Asian economies from South Korea to China and India face rising inflation pressures, bolstering the case for more interest-rate increases across a region that’s leading the recovery from the global financial crisis.

In South Korea, consumer-price gains breached the central bank’s 4 percent ceiling in January, according to government data released today. Indonesian inflation quickened, manufacturing in India expanded at a faster pace and input prices rose in China, separate reports showed today.

Asian central banks may need to raise interest rates further to limit the risk of overheating in their economies and prevent a “hard landing,” International Monetary Fund Managing Director Dominique Strauss-Kahn said today. Higher costs for food from onions in India to rice in Indonesia, and inflows of capital to the region are helping to drive prices higher.

Rate increases are likely in most emerging Asian economies “over the next few months, with risks increasingly skewed towards more aggressive action,” said Brian Jackson, Hong Kong- based senior emerging markets strategist at Royal Bank of Canada.

Policy makers in some countries may consider the use of temporary capital controls to aid financial stability, Strauss- Kahn said in a speech in Singapore today. Global imbalances are re-emerging as the world rebounds from the financial crisis, and may put the sustainability of the recovery at risk, he said.

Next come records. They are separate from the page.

-- ==== Sys2Proof/Machine/System.lean ====
section
/-! DEFINITION. Stack, flag and system instructions and the placeholder (45_stack_flag_system.md). -/

namespace Sys2Proof.Machine

/-- `PHA`, R301, R170. -/
def execPha (s : State) : Outcome :=
  .next ((s.push s.cpu.a).charge 3 false false 0)

/-- `PHP`, R302, R170. -/
def execPhp (s : State) : Outcome :=
  .next ((s.push (pushedP s.cpu.p true)).charge 3 false false 0)

/-- `PLA`, R303, R170. -/
def execPla (s : State) : Outcome :=
  let r := s.pull
  .next (((r.state.setA r.value).setZN r.value).charge 4 false false 0)

/-- `PLP`, R304, R170. -/
def execPlp (s : State) : Outcome :=
  let r := s.pull
  .next ((r.state.setP (loadedP r.value)).charge 4 false false 0)

/-- `CLC`, R305, R170. -/
def execClc (s : State) : Outcome :=
  .next ((s.setFlag .c false).charge 2 false false 0)

/-- `SEC`, R306, R170. -/
def execSec (s : State) : Outcome :=
  .next ((s.setFlag .c true).charge 2 false false 0)

/-- `CLI`, R307, R170. -/
def execCli (s : State) : Outcome :=
  .next ((s.setFlag .i false).charge 2 false false 0)

/-- `SEI`, R308, R170. -/
def execSei (s : State) : Outcome :=
  .next ((s.setFlag .i true).charge 2 false false 0)

/-- `CLV`, R309, R170. -/
def execClv (s : State) : Outcome :=
  .next ((s.setFlag .v false).charge 2 false false 0)

/-- `CLD`, R310, R170. -/
def execCld (s : State) : Outcome :=
  .next ((s.setFlag .d false).charge 2 false false 0)

/-- `SED`, R311, R170. -/
def execSed (s : State) : Outcome :=
  .next ((s.setFlag .d true).charge 2 false false 0)

/-- `NOP`, R312, R170. -/
def execNop (s : State) : Outcome :=
  .next (s.charge 2 false false 0)

/-- `BRK`, R313, R170. -/
def execBrk (s : State) : Outcome :=
  .next ((s.setPc (s.cpu.pc + 1)).enterBreak.charge 7 false false 0)

/-- `RTI`, R314, R170. -/
def execRti (s : State) : Outcome :=
  .next (s.returnFromInterrupt.charge 6 false false 0)

/-- `ILL`, R315: nothing but the cost `ILLEGAL_CYCLES`, whatever the opcode byte. -/
def execIll (_op : Byte) (s : State) : Outcome := .next (s.charge s.params.illegalCycles false false 0)

end Sys2Proof.Machine
end

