-- ==== Sys2Proof/Machine/Dma.lean ====
section
/-! DEFINITION. One sub-step of the OAM DMA controller (R351 to R355), run on a CPU slot in the CPU's place. -/

namespace Sys2Proof.Machine

/-- The source address of a transfer, `dma_page ++ dma_index` (R353). -/
def Dma.source (d : Dma) : Word := wordOf d.index d.page

/-- The read half, R353: an ordinary bus read with its side effects. -/
def State.dmaRead (s : State) : State :=
  let r := s.memRead s.dma.source
  r.state.setDma { r.state.dma with data := r.value }

/-- The write half, R354 and R355: into OAM at `dma_index`, not through the bus; after index 0xFF the
controller is idle again. -/
def State.dmaWrite (s : State) : State :=
  let t := s.setPpu { s.ppu with oam := s.ppu.oam.write s.dma.index.toNat s.dma.data }
  let next := s.dma.index + 1
  if next = 0 then t.setDma { t.dma with index := next, enable := false, wait := true }
  else t.setDma { t.dma with index := next }

/-- `DmaStep()` of R351: the parity of the tick count selects the half. -/
def State.dmaStep (s : State) : State :=
  let odd := decide (s.clock % 2 = 1)
  if s.dma.wait then
    if odd then s.setDma { s.dma with wait := false } else s
  else if odd then s.dmaWrite
  else s.dmaRead

end Sys2Proof.Machine
end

Asian economies led a global recovery last year that’s been restrained by Europe’s sovereign-debt crisis and a U.S. job market where unemployment has exceeded 9 percent since May 2009.

Thailand, South Korea and India increased rates last month and China’s central bank has moved twice since mid-October and also pushed banks’ reserve requirements to the highest in more than two decades.

‘War’ on Inflation

In South Korea, the consumer-price index rose 4.1 percent from a year earlier, after gaining 3.5 percent in December, Statistics Korea said today in Gwacheon, south of Seoul.

President Lee Myung Bak last month declared “war” on inflation, saying it must be contained at 3 percent to protect people on low incomes. Today’s inflation data may prompt the Bank of Korea to raise interest rates next week when it reviews policy, according to Royal Bank of Canada.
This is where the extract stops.